We all have things we think we're good at, things we pride ourselves on mastering. I have a few, I guess, but being organized is not one of them. Nobody would ever tell you that I am neat, or particularly organized, or orderly.
I seem unable to work unless I am surrounded by clutter. If I file things away neatly, I immediately lose them. If I stack them up in big teetering piles, I somehow know where everything is.
You've seen this picture before, or one very much like it; it's me at my desk last October. I believe when I posted it the first time, I claimed that the reason things were so messy was because I was deep in the Christmas books, and as soon as I got them all written about I could get rid of them and everything would be back to normal.
But the truth is, once the piles of Christmas books were finally dispatched with, other piles took their place. On the desk, on the cabinet, on the floor. Books out for review. Books I am writing about. Books I would like to write about. Books I would like to read, but maybe not write about. Regional books. Books that I would like to send out for review except for the fact that my budgets are already full through April. Books that we've already reviewed but I need to have available and close to hand just in case. (In case of what? Oh, who knows.) Also, news releases, notes from interviews, notebooks, budgets, and lots and lots of pens, scattered everywhere, because the three--count 'em, three--pen jars are crammed full.

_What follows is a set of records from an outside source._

-- ==== Sys2Proof/Machine/Issue.lean ====
section
/-! DEFINITION. A word written to `CMD` (30_encoding R71, 60_exceptions R181), and whose turn it is while
a command runs (00_scope R9 `LATENCY`, 70_reset R222). -/

namespace Sys2Proof.Machine

/-- A word written to `CMD` by a host write that passed the bus checks (R71). An illegal word is refused
(R181 check 1). A command runs to its end as `exec` says when no host access lands while it is busy
(`turns = 0`, or the host has none to make); else it is issued, and `turns` host turns land before the
sequencer's first (log 6). -/
def commandWrite (turns : Nat) (w : Word) (s : State) : Host.Outcome State Fault Refusal :=
  match decode w with
  | .illegal _ => .next (s.beginCommand.reject .cmdIllegal)
  | .command i =>
    if s.host.isEmpty || turns == 0 then exec i s
    else .next { s.issue i with slack := turns }

/-- A host event is served; `turns` is the latency draw a command written by it takes. -/
def hostTurn (turns : Nat) (e : HostEvent) (s : State) : Host.Outcome State Fault Refusal :=
  match serve e s with
  | .done t => .next t
  | .command w t => commandWrite turns w t

/-- The next event `e` waits, `rest` behind it. An idle core serves it. While a command runs, `slack` host
turns land, then the sequencer takes a turn and a new draw says how many land before its next
(R222; log 6). -/
def contend (turns : Nat) (e : HostEvent) (rest : List HostEvent) (s : State) :
    Host.Outcome State Fault Refusal :=
  if s.busy then
    match s.slack with
    | 0 => .next (advance { s with slack := turns, draws := s.draws + 1 })
    | n + 1 => hostTurn turns e { s with host := rest, slack := n }
  else hostTurn turns e { s with host := rest, draws := s.draws + 1 }

/-- The offset of `CMD` in the window (R32, R52). -/
def cmdOffset : BitVec 14 := 0x004

end Sys2Proof.Machine
end

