-- ==== Sys2Proof/Laws/Bus.lean ====
section
/-! SUPPORT. Host accesses: what the address map, the bus checks, a read, a write and an event can do. -/

namespace Sys2Proof.Machine

/-- A register location is no buffer word. -/
theorem locateRegister_not_buffer {off : Nat} {l : Loc} (h : locateRegister off = some l) :
    (∀ k, l ≠ .ibuf k) ∧ ∀ j, l ≠ .obuf j := by
  unfold locateRegister at h
  split at h <;> first | (cases h; exact ⟨fun _ => nofun, fun _ => nofun⟩) | cases h

/-- Once: what the address map answers (R52). -/
theorem locate_cases {depth off : Nat} {l : Loc} (h : locate depth off = some l) :
    (off < 0x1000 ∧ locateRegister off = some l) ∨
    (∃ k, l = .ibuf k ∧ k < depth ∧ 0x1000 ≤ off ∧ off < 0x2000 ∧ k = (off - 0x1000) / 4) ∨
    (∃ j, l = .obuf j ∧ j < 2 * depth ∧ 0x2000 ≤ off ∧ j = (off - 0x2000) / 4) := by
  unfold locate at h
  split at h
  · exact .inl ⟨‹_›, h⟩
  · split at h
    · split at h
      · exact .inr (.inl ⟨_, by simpa using h.symm, ‹_›, by omega, by omega, rfl⟩)
      · cases h
    · split at h
      · exact .inr (.inr ⟨_, by simpa using h.symm, ‹_›, by omega, rfl⟩)
      · cases h

/-- The buffer words a host can reach are those of the core's depth (R52). -/
theorem locate_bounds {depth off : Nat} {l : Loc} (h : locate depth off = some l) :
    (∀ k, l = .ibuf k → k < depth) ∧ ∀ j, l = .obuf j → j < 2 * depth := by
  rcases locate_cases h with ⟨_, h⟩ | ⟨k, rfl, hk, _⟩ | ⟨j, rfl, hj, _⟩
  · exact ⟨fun k e => absurd e ((locateRegister_not_buffer h).1 k),
      fun j e => absurd e ((locateRegister_not_buffer h).2 j)⟩
  · exact ⟨fun k' e => by cases e; exact hk, fun _ => nofun⟩
  · exact ⟨fun _ => nofun, fun j' e => by cases e; exact hj⟩

/-- When an access reaches its location (R184). -/
theorem busCheck_reaches {a : Access} {bits : Nat} {off : BitVec 14} {s : State} {l : Loc}
    (h : busCheck a bits off s = .reaches l) :
    bits = 32 ∧ off.toNat % 4 = 0 ∧ locate s.ibufDepth off.toNat = some l ∧
      l.blocked a s.busy = false ∧ l.denied a = false := by
  unfold busCheck at h
  split at h
  · rename_i hw
    simp only [wordAccess, Bool.and_eq_true, decide_eq_true_eq] at hw
    split at h
    · cases h
    · split at h
      · cases h
      · rename_i hb
        split at h
        · cases h
        · rename_i hd
          cases h
          exact ⟨hw.1, hw.2, ‹_›, by simpa using hb, by simpa using hd⟩
  · cases h

/-- The access that reaches a location is a 32-bit one at that location's own offset (R52, R54). -/
theorem busCheck_reaches_offset {a : Access} {bits : Nat} {off : BitVec 14} {s : State} {l : Loc}
    (h : busCheck a bits off s = .reaches l) : bits = 32 ∧ off = BitVec.ofNat 14 l.offset := by
  obtain ⟨hb, ha, hl, _, _⟩ := busCheck_reaches h
  refine ⟨hb, BitVec.eq_of_toNat_eq ?_⟩
  rcases locate_cases hl with ⟨_, hr⟩ | ⟨k, rfl, _⟩ | ⟨j, rfl, _⟩
  · unfold locateRegister at hr
    split at hr <;> first | (rename_i ho; cases hr; rw [ho]; rfl) | cases hr
  · simp only [Loc.offset, ibufAddr, BitVec.toNat_ofNat]
    omega
  · simp only [Loc.offset, obufAddr, BitVec.toNat_ofNat]
    omega

/-- A read changes nothing but the error record and the values read (R58). -/
theorem busRead_eq (bits : Nat) (off : BitVec 14) (s : State) :
    ∃ v e, busRead bits off s = { s with reads := s.reads ++ [v], errcause := e } ∧
      (s.errcause ≠ .none → e = s.errcause) := by
  unfold busRead
  split
  · exact ⟨_, s.errcause, rfl, fun _ => rfl⟩
  · refine ⟨0, _, rfl, fun h => ?_⟩
    simp [h]

/-- Once: what a write can do. It is refused, or it writes its location, or it issues a command. -/
theorem busWrite_cases (bits : Nat) (off : BitVec 14) (w : Word) (s : State) :
    (∃ code, busCheck .write bits off s = .refused code ∧
      busWrite bits off w s = .done (s.raiseError code)) ∨
    (busCheck .write bits off s = .reaches .cmd ∧ busWrite bits off w s = .command w s) ∨
    (∃ l, l ≠ .cmd ∧ busCheck .write bits off s = .reaches l ∧
      busWrite bits off w s = .done (s.writeLoc l w)) := by
  unfold busWrite
  split
  · exact .inr (.inl ⟨‹_›, rfl⟩)
  · rename_i l hl h
    exact .inr (.inr ⟨l, hl, h, rfl⟩)
  · exact .inl ⟨_, ‹_›, rfl⟩

/-- Only `STATUS` and `ERRCAUSE` are written while a command runs (R59). -/
theorem writable_of_busy {l : Loc} {bits : Nat} {off : BitVec 14} {s : State}
    (h : busCheck .write bits off s = .reaches l) (hb : s.busy = true) : l = .status ∨ l = .errcause := by
  have := (busCheck_reaches h).2.2.2.1
  simp only [Loc.blocked, hb, Bool.true_and, Bool.not_eq_false', Loc.writableBusy, Bool.or_eq_true,
    decide_eq_true_eq] at this
  exact this

/-! ### What a register write leaves -/

variable (s : State) (l : Loc) (w : Word)

@[simp] theorem writeLoc_seq : (s.writeLoc l w).seq = s.seq := by cases l <;> rfl
@[simp] theorem writeLoc_res : (s.writeLoc l w).res = s.res := by cases l <;> rfl
@[simp] theorem writeLoc_ovfPend : (s.writeLoc l w).ovfPend = s.ovfPend := by cases l <;> rfl
@[simp] theorem writeLoc_ibufDepthPred : (s.writeLoc l w).ibufDepthPred = s.ibufDepthPred := by
  cases l <;> rfl
@[simp] theorem writeLoc_host : (s.writeLoc l w).host = s.host := by cases l <;> rfl
@[simp] theorem writeLoc_reads : (s.writeLoc l w).reads = s.reads := by cases l <;> rfl
@[simp] theorem writeLoc_epoch : (s.writeLoc l w).epoch = s.epoch := by cases l <;> rfl
@[simp] theorem writeLoc_draws : (s.writeLoc l w).draws = s.draws := by cases l <;> rfl
@[simp] theorem writeLoc_slack : (s.writeLoc l w).slack = s.slack := by cases l <;> rfl

/-- Once: what serving an event can do. A read or a poll delivers a value; a write is refused, stores, or
issues a command; a reset resets. -/
theorem serve_cases (e : HostEvent) (s : State) :
    (∃ bits off, e = .read bits off ∧ serve e s = .done (busRead bits off s)) ∨
    (∃ bits off w, e = .write bits off w ∧
      ((∃ code, busCheck .write bits off s = .refused code ∧ serve e s = .done (s.raiseError code)) ∨
       (busCheck .write bits off s = .reaches .cmd ∧ serve e s = .command w s) ∨
       (∃ l, l ≠ .cmd ∧ busCheck .write bits off s = .reaches l ∧
         serve e s = .done (s.writeLoc l w)))) ∨
    (e = .wait ∧ serve e s = .done (pollStatus s)) ∨
    (e = .reset ∧ serve e s = .done s.resetEvent) := by
  cases e with
  | read bits off => exact .inl ⟨bits, off, rfl, rfl⟩
  | write bits off w => exact .inr (.inl ⟨bits, off, w, rfl, busWrite_cases bits off w s⟩)
  | wait => exact .inr (.inr (.inl ⟨rfl, rfl⟩))
  | reset => exact .inr (.inr (.inr ⟨rfl, rfl⟩))

end Sys2Proof.Machine
end

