/-- Settles O6: an illegal word is refused by check 1; a command's checks are those of `commandError`, and
with no event behind it the step is `exec`. -/
theorem commandChecksRunInOrder : Obligations.CommandChecksRunInOrder := by
  intro s w hh hb op rsv arg q
  split
  next hw => exact step_illegal hh hb (illegalSlices_iff.mp hw)
  next hw =>
    obtain ⟨i, hd⟩ := not_not.mp (mt illegalSlices_iff.mpr hw)
    have run : step s = exec i q := by
      rw [stepRunsTheWrittenCommand s [] w i hh hb hd, if_pos (.inl rfl)]
    have checks := commandError_eq i q
    obtain ⟨hop, _, harg⟩ := fields_of_decode hd
    rw [← hop, ← harg, ← extractLsb_opField, ← extractLsb_argField] at checks
    rw [run]
    split_ifs with h2 h3 h4
    · exact exec_rejected (checks.trans (if_pos h2))
    · exact exec_rejected (checks.trans ((if_neg h2).trans (if_pos h3)))
    · exact exec_rejected (checks.trans ((if_neg h2).trans ((if_neg h3).trans (if_pos h4))))
    · exact exec_completes (checks.trans ((if_neg h2).trans ((if_neg h3).trans (if_neg h4))))

end Sys2Proof.Machine
end

section
/-! ## The primitive commands -/

namespace Sys2Proof.Machine

/-! ### The values of the primitives (R100 to R106) -/

/-- A wrapped value and its overflow record, as R12, R105 and R106 state them. -/
theorem wrap32_spec (v : Int) :
    (wrap32 v).toInt = (v + 2 ^ 31) % 2 ^ 32 - 2 ^ 31 ∧
      ((!fits32 v) = true ↔ ¬(-2 ^ 31 ≤ v ∧ v ≤ 2 ^ 31 - 1)) := by
  refine ⟨wrap32_toInt v, ?_⟩
  rw [Bool.not_eq_true', ← Bool.not_eq_true, fits32_iff]
  norm_num

theorem toFixed_toInt (h : Half) : (toFixed h).toInt = h.toInt * 1024 := by
  have := half_range h
  exact wrap32_toInt_of_fits (by omega) (by omega)

/-- The exact product of an `int32` and an `int16` fits 48 bits (R101). -/
theorem abs_product_le (x : Word) (c : Half) : |x.toInt * c.toInt| ≤ 2 ^ 46 := by
  have hx : |x.toInt| ≤ 2 ^ 31 := by
    have := word_range x
    exact abs_le.mpr (by omega)
  have hc : |c.toInt| ≤ 2 ^ 15 := by
    have := half_range c
    exact abs_le.mpr (by omega)
  calc |x.toInt * c.toInt| = |x.toInt| * |c.toInt| := abs_mul _ _
    _ ≤ 2 ^ 31 * 2 ^ 15 := mul_le_mul hx hc (abs_nonneg _) (by norm_num)
    _ = 2 ^ 46 := by norm_num

/-- The floor of a product over `2^16` stays far inside `int32` (R101). -/
theorem product_floor_range (x : Word) (c : Half) :
    -2 ^ 30 ≤ x.toInt * c.toInt / 2 ^ 16 ∧ x.toInt * c.toInt / 2 ^ 16 ≤ 2 ^ 30 := by
  have := abs_le.mp (abs_product_le x c)
  omega

theorem smul_toInt (x : Word) (c : Half) : (smul x c).toInt = x.toInt * c.toInt / 2 ^ 16 := by
  have := product_floor_range x c
  exact wrap32_toInt_of_fits (by omega) (by omega)

/-- The floor shift as the library writes it (R103). -/
theorem asr_eq (x : Word) (n : Nat) : asr x n = x.sshiftRight n := by
  have floor : x.toInt / 2 ^ n = (x.sshiftRight n).toInt := by
    rw [BitVec.toInt_sshiftRight, Int.shiftRight_eq_div_pow]
    norm_num
  rw [asr, floor, wrap32, BitVec.ofInt_toInt]

/-- A floor shift never wraps (R103). -/
theorem asr_toInt (x : Word) (n : Nat) : (asr x n).toInt = x.toInt / 2 ^ n := by
  rw [asr_eq, BitVec.toInt_sshiftRight, Int.shiftRight_eq_div_pow]
  norm_num

theorem sat16_toInt (x : Word) : (sat16 x).toInt = max (-32768) (min 32767 x.toInt) := by
  rw [sat16]
  split
  · rw [ofInt16_toInt] <;> omega
  · split <;> rw [ofInt16_toInt] <;> omega

/-! ### The commands (R109 to R116) -/

/-- Once: a command whose checks pass and whose body only writes `RES` completes with that result and that
overflow record, everything else unchanged (R71, R109). -/
theorem exec_writeRes {i : Instr} {s : State} {r : Word} {wrapped : Bool} (checks : commandError i s = none)
    (body : bodyOf i (s.beginCommand.accept i) = (s.beginCommand.accept i).writeRes r wrapped) :
    exec i s = .next ({ s with res := r }.completed wrapped) := by
  rw [exec_eq, runCommand_accepted _ checks, body]
  rfl

/-- Settles O7: an `int16` times 1024 is an `int32`. -/
theorem tofixedWidensExactly : Obligations.TofixedWidensExactly :=
  ⟨rfl, fun s => ⟨toFixed s.sampleOperand, exec_writeRes rfl rfl, by
    rw [toFixed_toInt, State.sampleOperand, lowHalf_eq]⟩⟩

/-- Settles O8: the floor of the product is in range, so the wrap keeps it. -/
theorem smulFloorsTheExactProduct : Obligations.SmulFloorsTheExactProduct := by
  refine ⟨rfl, fun s => ⟨smul s.opa s.smulCoef, exec_writeRes rfl rfl, ?_⟩⟩
  rw [smul_toInt, State.smulCoef, lowHalf_eq]
  exact ⟨rfl, product_floor_range s.opa (s.opb.setWidth 16)⟩

/-- Settles O9: only the addition of the product to the base can wrap. -/
theorem smlaAddsAndRecordsTheWrap : Obligations.SmlaAddsAndRecordsTheWrap := by
  refine ⟨rfl, fun s => ⟨_, _, exec_writeRes rfl rfl, ?_⟩⟩
  rw [← lowHalf_eq, ← smul_toInt]
  exact wrap32_spec (s.opa.toInt + (smul s.opb s.smlaCoef).toInt)

/-- Settles O10: the shift amount is `OPB[4:0]`. -/
theorem asrFloorsByTheShiftAmount : Obligations.AsrFloorsByTheShiftAmount :=
  ⟨rfl, fun s => ⟨asr s.opa s.shiftAmount, exec_writeRes rfl rfl, by
    rw [asr_toInt, State.shiftAmount, BitVec.toNat_setWidth]⟩⟩

/-- Settles O11: the clamped half keeps its value when it is sign-extended. -/
theorem sat16ClampsToTheRange : Obligations.Sat16ClampsToTheRange :=
  ⟨rfl, fun s => ⟨sext16 (sat16 s.opa), exec_writeRes rfl rfl, by rw [sext16_toInt, sat16_toInt]⟩⟩

/-- Settles O12: result and record are the wrap of the exact sum. -/
theorem add32WrapsAndRecordsIt : Obligations.Add32WrapsAndRecordsIt :=
  ⟨rfl, fun s => ⟨_, _, exec_writeRes rfl rfl, wrap32_spec (s.opa.toInt + s.opb.toInt)⟩⟩

/-- Settles O13: result and record are the wrap of the exact difference. -/
theorem sub32WrapsAndRecordsIt : Obligations.Sub32WrapsAndRecordsIt :=
  ⟨rfl, fun s => ⟨_, _, exec_writeRes rfl rfl, wrap32_spec (s.opa.toInt - s.opb.toInt)⟩⟩

end Sys2Proof.Machine
end

section
/-! ## The sample step -/

namespace Sys2Proof.Machine

/-! ### The outputs (R143, R150) -/

/-- The even output is the output stage on the even notch role's pre-gain value. -/
theorem sampleStep_yE (c : Coefs) (m : Cells) (x : Half) :
    (sampleStep c m x).yE =
      gain (notchEven (allpass (toFixed x) m.s0 m.s1 c.a0e c.a1e).out2 m.s4 m.s5 c).pre c.n3 := by
  rw [sampleStep, evenPhase]

/-- The odd output is the output stage on the odd notch role's pre-gain value, which reads the cells the
even phase left. -/
theorem sampleStep_yO (c : Coefs) (m : Cells) (x : Half) :
    let e := (evenPhase c m (toFixed x)).cells
    (sampleStep c m x).yO =
      gain (notchOdd (allpass (toFixed x) e.s2 e.s3 c.a0o c.a1o).out2 e.s4 e.s5 c).pre c.n3 := by
  rw [sampleStep, oddPhase]

/-! ### The overflow record -/

/-- The output stage's addition is `256` plus a floored product, far inside `int32` (R143). -/
theorem gainWraps_eq_false (pre : Word) (n3 : Half) : gainWraps pre n3 = false := by
  have base : (256 : Word).toInt = 256 := rfl
  have product := smul_toInt pre n3
  have range := product_floor_range pre n3
  exact addWraps_eq_false (by omega) (by omega)

/-- What the wrapping primitives of an allpass phase record, in the order of R130 and R131. -/
def allpassRecords (v sA sB : Word) (a0 a1 : Half) : List Bool :=
  let x := smul (sub32 v sA) a0
  let out1 := add32 sA x
  let y2 := sub32 out1 sB
  let x2 := smla y2 y2 a1
  [subWraps v sA, addWraps sA x, addWraps v x, subWraps out1 sB, smlaWraps y2 y2 a1, addWraps sB x2,
    addWraps out1 x2]

/-- What the wrapping primitives of a notch role record, in the order of R140. -/
def notchRecords (out2 own other : Word) (c : Coefs) : List Bool :=
  let acc1 := smla out2 own c.n2
  let acc2 := smla acc1 other c.n1
  [smlaWraps out2 own c.n2, smlaWraps acc1 other c.n1, smlaWraps acc2 other c.n0, subWraps acc2 own]

theorem allpass_wrapped_iff (v sA sB : Word) (a0 a1 : Half) :
    (allpass v sA sB a0 a1).wrapped = true ↔ true ∈ allpassRecords v sA sB a0 a1 := by
  simp [allpass, allpassFirst, allpassSecond, allpassRecords, or_assoc]

theorem notchRole_wrapped_iff (out2 own other : Word) (c : Coefs) :
    (notchRole out2 own other c).wrapped = true ↔ true ∈ notchRecords out2 own other c := by
  simp [notchRole, notchRecords, or_assoc]

/-- The even phase records what its allpass and the even notch role do: its output stage never wraps. -/
theorem evenPhase_wrapped_iff (c : Coefs) (m : Cells) (v : Word) :
    (evenPhase c m v).wrapped = true ↔ true ∈ allpassRecords v m.s0 m.s1 c.a0e c.a1e ++
      notchRecords (allpass v m.s0 m.s1 c.a0e c.a1e).out2 m.s5 m.s4 c := by
  rw [evenPhase, gainWraps_eq_false, Bool.or_false, Bool.or_eq_true, allpass_wrapped_iff, notchEven,
    notchRole_wrapped_iff, List.mem_append]

/-- The odd phase records what its allpass and the odd notch role do: its output stage never wraps. -/
theorem oddPhase_wrapped_iff (c : Coefs) (m : Cells) (v : Word) :
    (oddPhase c m v).wrapped = true ↔ true ∈ allpassRecords v m.s2 m.s3 c.a0o c.a1o ++
      notchRecords (allpass v m.s2 m.s3 c.a0o c.a1o).out2 m.s4 m.s5 c := by
  rw [oddPhase, gainWraps_eq_false, Bool.or_false, Bool.or_eq_true, allpass_wrapped_iff, notchOdd,
    notchRole_wrapped_iff, List.mem_append]

/-- The odd phase runs on the cells the even phase left, so its records follow the even ones (R150). -/
theorem sampleStep_wrapped_iff (c : Coefs) (m : Cells) (x : Half) :
    let v := toFixed x
    let e := (evenPhase c m v).cells
    (sampleStep c m x).wrapped = true ↔ true ∈
      (allpassRecords v m.s0 m.s1 c.a0e c.a1e ++
        notchRecords (allpass v m.s0 m.s1 c.a0e c.a1e).out2 m.s5 m.s4 c) ++
      (allpassRecords v e.s2 e.s3 c.a0o c.a1o ++
        notchRecords (allpass v e.s2 e.s3 c.a0o c.a1o).out2 e.s4 e.s5 c) := by
  intro v e
  rw [List.mem_append, ← evenPhase_wrapped_iff, ← oddPhase_wrapped_iff, ← Bool.or_eq_true]
  rfl

/-- Settles O19: the cells are the equations by unfolding, each output is the output stage on its pre-gain
value, and the four lists of records in order are the list of the statement. -/
theorem sampleStepFollowsItsEquations : Obligations.SampleStepFollowsItsEquations := by
  intro c m x v y x1 out1 y2 x2 out2 acc1 acc2 preE s5 yo x1o out1o y2o x2o out2o acc1o acc2o preO r
  have cells : r.cells =
      ⟨add32 v x1, add32 out1 x2, add32 v x1o, add32 out1o x2o, sub32 acc2o m.s4, s5⟩ := rfl
  have even : r.yE = gain preE c.n3 := sampleStep_yE c m x
  have odd : r.yO = gain preO c.n3 := sampleStep_yO c m x
  rw [gain] at even odd
  exact ⟨cells, even, odd, sampleStep_wrapped_iff c m x⟩

end Sys2Proof.Machine
end

section
/-! ## The output stage (42_notch) -/

namespace Sys2Proof.Machine

/-- An addition that records no wrap is exact (R105). -/
theorem add32_toInt_of_not_addWraps {a b : Word} (h : addWraps a b = false) :
    (add32 a b).toInt = a.toInt + b.toInt := by
  rw [addWraps, Bool.not_eq_false', fits32_iff] at h
  obtain ⟨low, high⟩ := h
  exact wrap32_toInt_of_fits low high

/-- The output stage is exact until its clamp: its addition never wraps, and its product and shift cannot
(R143). -/
theorem gain_toInt (pre : Word) (n3 : Half) :
    (gain pre n3).toInt =
      max (-32768) (min 32767 ((pre.toInt * n3.toInt / 2 ^ 16 + 256) / 512)) := by
  have sum : (smla 256 pre n3).toInt = 256 + pre.toInt * n3.toInt / 2 ^ 16 := by
    rw [smla, add32_toInt_of_not_addWraps (gainWraps_eq_false pre n3), smul_toInt]
    rfl
  have shifted : (asr (smla 256 pre n3) 9).toInt = (pre.toInt * n3.toInt / 2 ^ 16 + 256) / 512 := by
    rw [asr_toInt, sum, add_comm]
    norm_num
  rw [gain, sat16_toInt, shifted]

/-- Settles O15: `256` plus a floored product of an `int32` and an `int16` stays inside `int32`. -/
theorem outputStageNeverWraps : Obligations.OutputStageNeverWraps := gainWraps_eq_false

I create this mess, I live with it, work in it, and yet I get frustrated. In my head, I picture a quiet place, with clean desktops and bright reading lamps and order, a soothing place to work and think. Instead--well, look at the picture.
When I did an interview earlier this week, I had nowhere to put my tape recorder. I keep losing my teacup. I have a big wide desk area that I try to keep clear so that I can read page proofs on Wednesdays, and see my calendar every day, but instead it ends up piled over and I have to shuffle stacks of books around in order to clear space so I can do my job.
Why can't I be more organized? Why can't I put things away? Why do I keep hauling up more books from the book room than we will ever have room to write about?
On Friday, I stayed at work late to clean off my desk. I filled a grocery cart with books that I need to bring back down to the bookroom, books that we've either already written about or never ever will. I cleaned off the side of my desk to reveal my calendar (and discovered an appointment I had forgotten about). I washed my teacup. I packed up all the books that were piled in heaps on the floor and dispersed them to other piles, which I labeled with Post-It notes.
All this is rather in vain, I fear. I already know what is going to happen, and so do you. On Monday morning, I will go to work. And I will not be able to find a thing.